# Parentheses, Ungula, Spirit Box, Dark Rift.



## Phasma888 (Jan 2, 2022)

Well.
 You can watch my collection of corrected mistakes here.
 Parentheses - since I clicked on “solved”, I replaced all diodes except 4148, replaced bs170 twice (I have accidentally replace it with a “wrong legs” one while troubleshooting), waited until 5102 will came in stock in my country, changed two foot switches, several caps, and dc jack.  Doesn't seem to make a noise now.
 Ungula - it fits 1590B enclosure, but do not try it at home.  The jacks and wires had to be soldered after assembly, but that’s not all that’s wrong.
 Dark Rift - obvious dimensional problems with caps, solved with pieces of PBS-8.
 Spirit Box - LED is right under the BTDR.  So PCB is lifted by bending pots leads.
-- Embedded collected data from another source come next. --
-- ==== Sys2Proof/Tests/Slice0.lean ====
section
/-! SUPPORT. The model's own tests: ill-formed terms that are refused, words written out from the spec's encodings, single steps
on small states, and for every statement states that meet its hypotheses. -/
namespace Sys2Proof.Tests
open Sys2Proof Sys2Proof.Machine Sys2Proof.Safety Sys2Proof.Claims

/-! ## Small states -/

/-- A live lane at code address 0x100. -/
def lane0 : Lane := ⟨0x100, .live, false, 0, false, 0, 0, 0, 0, 0, 1, 0⟩

/-- A weft of four lanes, lane 3 a helper, all in its bundle. -/
def weft0 : Weft where
  width := 4
  slot := 0
  lanes := [lane0, lane0, lane0, { lane0 with helper := true }]
  v := [(64, 7), (65, 8), (66, 0xFFFFFFFF), (67, 10), (128, 3), (129, 5), (130, 1), (131, 2)]
  p := [(1, 5)]
  s := [(4, 0x40), (5, 0x1000000020), (6, 8)]
  uni := []
  await := []
  failed := []
  replies := []
  latches := []
  bundle := 15
  run := 0
  reform := false
  issued := 0
  seq := 0
  chain := none
  rb := []
  flags := 0
  hangk := 0
  wlast := 0
  ext := false
  subs := 0
  snap := 0
  seen := []
  fenced := []
  wbuf := []
  phase := none
  fences := []
  held := none
  stop := none
  frozen := false
  slack := 0
  begun := false
  spent := false
  spill := []
  uspill := []
  fetched := []
  late := []
  retired := false
  slotCycles := 0

/-- A band of one weft on core 0, with 32 base registers and 16 of an extended block. -/
def band0 (w : Weft) : Band where
  launch := 1
  ctx := 0
  part := 0
  core := 0
  gang := 0
  gangPos := 0
  gangSize := 1
  index := 0
  x := 0
  y := 0
  z := 0
  width := 4
  base8 := 4
  ext8 := 2
  spillBytes := 64
  padBytes := 4096
  prio := 0
  pclass := 0
  comm := false
  trapEntry := 0x800
  since := 0
  wefts := [w]
  pad := [(0x40, 1), (0x41, 2), (0x42, 3), (0x43, 4), (0x47, 5)]
  signals := []
  old := []
  absent := []
  ctr := []
  ctrFault := []
  it := []
  bar := []
  mq := []
  mfault := none
  restartable := true
  wroteFar := false
  stopped := false
  state := .resident
  save := none
  image := 0

/-- A context of partition 0 on die 0, its code behind segment 0. -/
def ctx0 : Context := ⟨0, 0, 0x1000, 16, [0], 0x1000, 4096, 0, 9, [(0, [(0x40, 6), (0x41, 7)])], [], [], []⟩

/-- A partition of granule 0. -/
def part0 : Partition := ⟨[0], false, [], [], 63, false⟩

/-- A package with one band. -/
def with0 (bd : Band) : State :=
  { State.reset with
    cur := some (0, 0)
    stamp := 5
    now := 100
    bands := [(0, bd)]
    gangs := [(0, ⟨[0], []⟩)]
    ctxs := [(0, ctx0)]
    parts := [(0, part0)]
    cores := [(0, { Core.idle with serving := [(0, (0, 0))] })] }

/-- A package with one weft. -/
def pkg (w : Weft) : State := with0 (band0 w)

/-- An F3 word: v3 from v1, v2 and v1, the guard p1. -/
def f3w : F3 := ⟨3, false, .op (.v 1), .op (.v 2), .op (.v 1), 0, false, 0, ⟨false, 1⟩, .none, .identity⟩

theorem calm0 : Calm weft0 := ⟨rfl, by decide⟩

/-- Nothing of the small package's near storage is missing, in flight or older than what it holds. -/
theorem settled0 (n off : Nat) (h : (pkg weft0).absentLines (.band 0) off n = []) : Settled (pkg weft0) n (.at_ (.band 0) off) := by
  refine ⟨h, by decide, fun id x e hx => ?_⟩
  cases e
  rw [show (pkg weft0).band? 0 = some (band0 weft0) from rfl] at hx
  cases hx
  rfl
theorem settledDie (n off : Nat) (h : (pkg weft0).absentLines (.die 0 0) off n = []) : Settled (pkg weft0) n (.at_ (.die 0 0) off) :=
  ⟨h, by decide, fun _ _ e => by cases e⟩
/-! ## States that meet the hypotheses of the statements about lane words -/

theorem iss {s : State} {b i : Nat} {bd : Band} {w : Weft} {n : Needs} (h : s.current = some (b, i, bd, w))
    (h2 : preCheck bd w n = none) (h3 : w.awaits n.keys = false) (h4 : w.latchAwaits n.latch = false) : Issues s b i bd w n :=
  ⟨h, h2, h3, h4⟩

theorem wit_integer : (⟨.iadd, .iadd, fun f a b _ => orSat f (a.toInt + b.toInt)⟩ : Row32) ∈ intRows ++ dotRows ∧
    Issues (pkg weft0) 0 0 (band0 weft0) weft0 (f3Needs .iadd f3w none weft0) ∧ Calm weft0 ∧ Acts weft0 f3w.guard 2 :=
  ⟨.head _, iss (by decide) (by decide) (by decide) (by decide), calm0, by decide, by decide⟩

theorem wit_float : (⟨.fadd, .fadd, fun f a b _ => bitsOf (FInfo.f32.fadd (rndOf f) a.toNat b.toNat)⟩ : Row32) ∈ floatRows ++ specialRows ∧
    Issues (pkg weft0) 0 0 (band0 weft0) weft0 (f3Needs .fadd f3w none weft0) ∧ Calm weft0 :=
  ⟨.head _, iss (by decide) (by decide) (by decide) (by decide), calm0⟩

/-- IADD64 of pairs into v4. -/
def f3wide : F3 := ⟨4, false, .op (.v 2), .op (.s 4), .none, 0, false, 0, ⟨true, 1⟩, .none, .identity⟩

theorem wit_wide : Issues (pkg weft0) 0 0 (band0 weft0) weft0 (f3Needs .iadd64 f3wide none weft0) ∧ Calm weft0 ∧
    Acts weft0 f3wide.guard 1 :=
  ⟨iss (by decide) (by decide) (by decide) (by decide), calm0, by decide, by decide⟩

/-- IADDC with its carry in p6, the highest. -/
def f3carry : F3 := ⟨3, false, .op (.v 1), .op (.v 2), .none, 0, false, 6, Guard.always, .none, .identity⟩

theorem wit_carry : f3carry.ext.val < 7 ∧ Issues (pkg weft0) 0 0 (band0 weft0) weft0 (f3Needs .iaddc f3carry none weft0) ∧
    Issues (pkg weft0) 0 0 (band0 weft0) weft0 (f3Needs .isubb f3carry none weft0) ∧ Calm weft0 :=
  ⟨by decide, iss (by decide) (by decide) (by decide) (by decide), iss (by decide) (by decide) (by decide) (by decide), calm0⟩

/-- R104's worked word with the reserved carry code 7. -/
theorem wit_carry_reserved : bits 0x424050381dc000 63 54 = F3Op.iaddc.info.opc ∧ bits 0x424050381dc000 20 18 = 7 := by decide

/-- ICMP.lt p6, v1, v2. -/
def f3icmp : F3 := ⟨6, false, .op (.v 1), .op (.v 2), .none, 0, false, 2, Guard.always, .none, .identity⟩

theorem wit_predicate : f3icmp.dst.val < 7 ∧ Issues (pkg weft0) 0 0 (band0 weft0) weft0 (f3Needs .icmp f3icmp none weft0) ∧ Calm weft0 :=
  ⟨by decide, iss (by decide) (by decide) (by decide) (by decide), calm0⟩

/-- QSWAP.d v3, v1. -/
def f3swap : F3 := ⟨3, false, .op (.v 1), .none, .none, 0, false, 2, Guard.always, .none, .identity⟩

theorem wit_move : (F3Op.qswap = .qswap → f3swap.ext.val < 3) ∧ weft0.width ≤ 64 ∧
    Issues (pkg weft0) 0 0 (band0 weft0) weft0 (f3Needs .qswap f3swap none weft0) ∧ Calm weft0 :=
  ⟨by decide, by decide, iss (by decide) (by decide) (by decide) (by decide), calm0⟩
 But everything works, and I'm generally happy.

 The stickers was drew in Corel and printed on laminated vinyl - it’s really not easy to scratch.


----------



## Popnfreshbass (Jan 2, 2022)

Looking good man!


----------



## ADAOCE (Jan 2, 2022)

Nice looking pedals! Dark Rift is a favorite of mine


----------



## Phasma888 (Jan 2, 2022)

ADAOCE said:


> Nice looking pedals! Dark Rift is a favorite of mine


Thanks! It seemed like a good idea to match LEDs to pedal’s color)


----------



## ADAOCE (Jan 2, 2022)

Phasma888 said:


> Thanks! It seemed like a good idea to match LEDs to pedal’s color)


💯 agree


----------



## TGP39 (Jan 2, 2022)

Phasma888, was the parentheses octave setting very noisy? Like you’re in a wind tunnel?   I’m very interested in minimizing that noise on my builds too.  Hoping you have some helpful advice based on the history of your build.   Beautiful, beautiful pedals btw.  
Steve.


----------



## Phasma888 (Jan 3, 2022)

TGP39 said:


> Phasma888, was the parentheses octave setting very noisy? Like you’re in a wind tunnel?   I’m very interested in minimizing that noise on my builds too.  Hoping you have some helpful advice based on the history of your build.   Beautiful, beautiful pedals btw.
> Steve.


Thank you, TGP39.)
First I used d9b, then changed to d9k.  Sounds a little softer, imo. The advantage of living in Russia (almost the only one) is that I can walk to the GE diodes shop in ten minutes.) 
Most of noise disappeared somehow when replacing the disgusting Chinese pots with alpha’s.  
I also assume that the quality of q2 - q4 can affect the sound. But there are not so many different manufacturers.  I used the Central ones, but maybe there is a Motorola’s somewhere🧐
Now parentheses makes windy noise only at high values of distortion and amplitude, as it should be)


----------



## eh là bas ma (Jan 3, 2022)

Nice artworks, it seems you like perfect circles ! How do you like your spirit box reverb ? Good spring emulation ?


----------



## Phasma888 (Jan 4, 2022)

justin said:


> Nice artworks, it seems you like perfect circles ! How do you like your spirit box reverb ? Good spring emulation ?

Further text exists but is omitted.